I'm a mother of two and a wife. I hold a BA in Administrative business. my background is 5 years as a government auditor in America. I'm in charge of auditing over 100 state agencies for compliance with state regulations and laws and checking their accounting methods and calculations.
Im looking for work in the UAE around Al Ain and Abu Dhabi. 
With my background and education can I expect to make over 10,000 UAE currency a month?
I ask because women in the UAE can not sponsor their husbands unless they're a doctor, engineer, or teacher -unless they can show they make over 10,000 in UAE currency. Does this mean my salary needs to be over 10.000 or does this include allowances for housing and such? 
Any ideas or info appreciated!


----------



## Evok (Apr 6, 2012)

You should be able to get this level of salary as a base salary, and then also get housing. However, finding a job in the regulatory sector can be difficult because these are typically government jobs and they're undergoing an extreme emiratization movement right now to minimize the amount of expatriates in this sector. 

GLHFDD


----------



## Angelica001 (Mar 29, 2013)

Deffinately you will get a good handsome salary package and then you will be able to support your family.


----------



## Jynxgirl (Nov 27, 2009)

Your salary will need to be over 10k and the job position usually doesnt matter as mucha anymore. Well, that is in Dubai at least. Abu Dhabi is still more traditional and obtraining a visa there as a woman may be a little more by the book and less exceptions. 

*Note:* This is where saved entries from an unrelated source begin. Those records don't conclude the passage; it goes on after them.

/-- A field of the header: 1 version, 2 anti-rollback counter, 3 length, 4 load address. Only their order is given, and how Myhagen
uses the version, the length and the address is not (log 45). -/
def imageField (i : Image) (k : Nat) : Nat :=
  Bits.ofBytes (((imageHeader i).drop (Config.headerField k).1).take (Config.headerField k).2)

/-- The magic number, the header's first four bytes. -/
def imageMagic (i : Image) : Nat := Bits.ofBytes ((imageHeader i).take 4)

/-- The digest of header and body, which the signature is over. -/
def imageDigest (i : Image) : List Byte := sha512 (imageHeader i ++ i.body)

/-- An image is accepted (R406). -/
def imageGood (i : Image) : Bool :=
  imageMagic i = 0x4F5A_4D48 && sha512 i.key = Config.fusedKeyDigest && pssVerify i.key (imageDigest i) i.signature &&
  decide (Config.fusedCounter ≤ imageField i 2)

/-- Every die changed, with its number. -/
def mapDies (s : State) (f : Nat → Die → Die) : State := { s with dies := s.dies.zipIdx.map fun e => f e.2 e.1 }

/-- The bring-up step after the `boot` steps that have completed. `answers` and `trained` say which dies answer their
release and train their HBM; in step 1, bit 0 of `answers` says whether the management core starts and the port
trains (log 35). The first interval and the first bell come at the next boundary of TICK (12 R371, R372). -/
def bringUp (images : List Image) (answers trained : BitVec 3) (s : State) : State :=
  let done (s : State) : State := { s with pkg := { s.pkg with boot := s.pkg.boot + 1 } }
  match s.pkg.boot with
  | 0 =>
    let s1 := { s with pkg := { s.pkg with mailbox := { s.pkg.mailbox with idle := true } } }
    if answers.getLsbD 0 then done s1 else { s1 with pkg := { s1.pkg with bootHalted := true } }
  | 1 =>
    let good := images.takeWhile imageGood
    let s1 := { s with pkg := { s.pkg with digests := s.pkg.digests ++ good.map imageDigest } }
    if images.all imageGood then done s1 else { s1 with pkg := { s1.pkg with bootHalted := true } }
  | 2 => done (mapDies s fun d x => { x with released := x.present && answers.getLsbD d })
  | 3 => done (mapDies s fun _ x => if x.released then { x with hmap := x.fuseHmap, l2pt := x.fuseL2pt } else x)
  | 4 => done (mapDies s fun d x => { x with hbmUp := x.released && trained.getLsbD d })
  | 5 =>
    done { (mapDies s fun _ x => { (if x.hbmUp then { x with enabled := true, queuesOpen := true, ptroot := x.ptroot ||| 1 } else x) with
        power := { x.power with interval := (s.tick + 999) / 1000 } }) with
      pkg := { s.pkg with tbLast := s.tick, lastBell := (s.tick + 99999) / 100000 } }
  | _ => s

/-- PACKAGE_RESET: the next bring-up step; once bring-up is over or has halted, a new reset of the package, which keeps
what lies outside it, its dies and their fuses. -/
def execEPackageReset (images : List Image) (answers trained : BitVec 3) (s : State) : Host.Outcome State Fault Refusal :=
  execEvent (fun _ s =>
    if s.pkg.boot < 6 && !s.pkg.bootHalted then bringUp images answers trained s
    else
      { State.reset with
        agenda := s.agenda, cur := s.cur, freeCtr := s.freeCtr, turnNo := s.turnNo, pick := s.pick, outbox := s.outbox
        pkg := { Pkg.reset with hostMem := s.pkg.hostMem }
        dies := s.dies.map fun x => { Die.reset with present := x.present, fuseHmap := x.fuseHmap, fuseL2pt := x.fuseL2pt } }) s

end Sys2Proof.Machine
end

With a child, you should be shooting for 25k minimum for salary for you to live a comfortable western type lifestyle with a child. I would suggest that any offer you get, you have education allowance built in for when your kids. Schooling starts off usually around 30k for kg1 (3 year old) and goes up every few years a few thousand dirhams. 

Familiarize yourself with housing costs so you negotiate properly for the location of the position. For Al Ain, you can find a very nice villa for 100k, but you will not find a 3 bedroom apartment for 100k (at least the type of building you would probly wish to live in). 

Branch out in your job search to other fields. Maybe your experience could be used in the financial/banking line of work. Linked in is used in the UAE and many people have had good results finding positions through it.


----------